Collected data
* * * * * * *

theorem Dev.setOffset_keeps (d : Dev) (g : Int) : Keeps ⟨false, [F.TB_GT_OFFSET_LO, F.TB_GT_OFFSET_HI], []⟩ d (Dev.setOffset d g) := by
  unfold Dev.setOffset
  repeat' (first
    | with_reducible exact Keeps.refl _ _
    | decide +kernel
    | (apply Keeps.step; with_reducible apply Dev.wr64_keeps))

theorem Dev.captureOffset_keeps (d : Dev) (gt : Nat) : Keeps ⟨false, [F.TB_GT_STAT_state, F.TB_GT_OFFSET_LO, F.TB_GT_OFFSET_HI, F.TB_GT_ERR], [.tb]⟩ d (Dev.captureOffset d gt) := by
  unfold Dev.captureOffset
  repeat' (first
    | with_reducible exact Keeps.refl _ _
    | decide +kernel
    | (apply Keeps.step; with_reducible apply Dev.withTb_keeps)
    | (apply Keeps.step; with_reducible apply Dev.wr_keeps)
    | (apply Keeps.step; with_reducible apply Dev.setOffset_keeps))

theorem Dev.setRate_keeps (d : Dev) (r : Int) : Keeps ⟨false, [F.TB_RATE], []⟩ d (Dev.setRate d r) := by
  unfold Dev.setRate
  repeat' (first
    | with_reducible exact Keeps.refl _ _
    | decide +kernel
    | with_reducible assumption
    | lift_lets
    | (intro x; first | (refine Keeps.cut (d0 := d) (d1 := x) ?_ ?_; (on_goal 1 => subst x); (on_goal 2 => (intro _; clear_value x))) | subst x)
    | (apply Keeps.step; with_reducible apply Dev.wrInt_keeps))

theorem Dev.slew_keeps (d : Dev) (e : Int) : Keeps ⟨false, [F.TB_RATE], []⟩ d (Dev.slew d e) := by
  unfold Dev.slew
  repeat' (first
    | with_reducible exact Keeps.refl _ _
    | decide +kernel
    | (apply Keeps.step; with_reducible apply Dev.setRate_keeps))

theorem Dev.gtReference_keeps (d : Dev) (gt : Nat) : Keeps ⟨false, [F.TB_GT_STAT_state, F.TB_GT_STAT_jump, F.TB_GT_ERR, F.TB_RATE], [.tb]⟩ d (Dev.gtReference d gt) := by
  unfold Dev.gtReference
  repeat' (first
    | with_reducible exact Keeps.refl _ _
    | decide +kernel
    | with_reducible assumption
    | lift_lets
    | (intro x; first | (refine Keeps.cut (d0 := d) (d1 := x) ?_ ?_; (on_goal 1 => subst x); (on_goal 2 => (intro _; clear_value x))) | subst x)
    | (apply Keeps.step; with_reducible apply Dev.withTb_keeps)
    | (apply Keeps.step; with_reducible apply Dev.wr_keeps)
    | (apply Keeps.step; with_reducible apply Dev.put_keeps)
    | (apply Keeps.step; with_reducible apply Dev.wrInt_keeps)
    | (apply Keeps.step; with_reducible apply Dev.slew_keeps)
    | (with_reducible apply Keeps.ite <;> intro _)
    | split)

* * * * * * *

Task prompt => Line by line, transcribe all of the records exactly.

Exercise response =>
theorem Dev.setOffset_keeps (d : Dev) (g : Int) : Keeps ⟨false, [F.TB_GT_OFFSET_LO, F.TB_GT_OFFSET_HI], []⟩ d (Dev.setOffset d g) := by
  unfold Dev.setOffset
  repeat' (first
    | with_reducible exact Keeps.refl _ _
    | decide +kernel
    | (apply Keeps.step; with_reducible apply Dev.wr64_keeps))

theorem Dev.captureOffset_keeps (d : Dev) (gt : Nat) : Keeps ⟨false, [F.TB_GT_STAT_state, F.TB_GT_OFFSET_LO, F.TB_GT_OFFSET_HI, F.TB_GT_ERR], [.tb]⟩ d (Dev.captureOffset d gt) := by
  unfold Dev.captureOffset
  repeat' (first
    | with_reducible exact Keeps.refl _ _
    | decide +kernel
    | (apply Keeps.step; with_reducible apply Dev.withTb_keeps)
    | (apply Keeps.step; with_reducible apply Dev.wr_keeps)
    | (apply Keeps.step; with_reducible apply Dev.setOffset_keeps))

theorem Dev.setRate_keeps (d : Dev) (r : Int) : Keeps ⟨false, [F.TB_RATE], []⟩ d (Dev.setRate d r) := by
  unfold Dev.setRate
  repeat' (first
    | with_reducible exact Keeps.refl _ _
    | decide +kernel
    | with_reducible assumption
    | lift_lets
    | (intro x; first | (refine Keeps.cut (d0 := d) (d1 := x) ?_ ?_; (on_goal 1 => subst x); (on_goal 2 => (intro _; clear_value x))) | subst x)
    | (apply Keeps.step; with_reducible apply Dev.wrInt_keeps))

theorem Dev.slew_keeps (d : Dev) (e : Int) : Keeps ⟨false, [F.TB_RATE], []⟩ d (Dev.slew d e) := by
  unfold Dev.slew
  repeat' (first
    | with_reducible exact Keeps.refl _ _
    | decide +kernel
    | (apply Keeps.step; with_reducible apply Dev.setRate_keeps))

theorem Dev.gtReference_keeps (d : Dev) (gt : Nat) : Keeps ⟨false, [F.TB_GT_STAT_state, F.TB_GT_STAT_jump, F.TB_GT_ERR, F.TB_RATE], [.tb]⟩ d (Dev.gtReference d gt) := by
  unfold Dev.gtReference
  repeat' (first
    | with_reducible exact Keeps.refl _ _
    | decide +kernel
    | with_reducible assumption
    | lift_lets
    | (intro x; first | (refine Keeps.cut (d0 := d) (d1 := x) ?_ ?_; (on_goal 1 => subst x); (on_goal 2 => (intro _; clear_value x))) | subst x)
    | (apply Keeps.step; with_reducible apply Dev.withTb_keeps)
    | (apply Keeps.step; with_reducible apply Dev.wr_keeps)
    | (apply Keeps.step; with_reducible apply Dev.put_keeps)
    | (apply Keeps.step; with_reducible apply Dev.wrInt_keeps)
    | (apply Keeps.step; with_reducible apply Dev.slew_keeps)
    | (with_reducible apply Keeps.ite <;> intro _)
    | split)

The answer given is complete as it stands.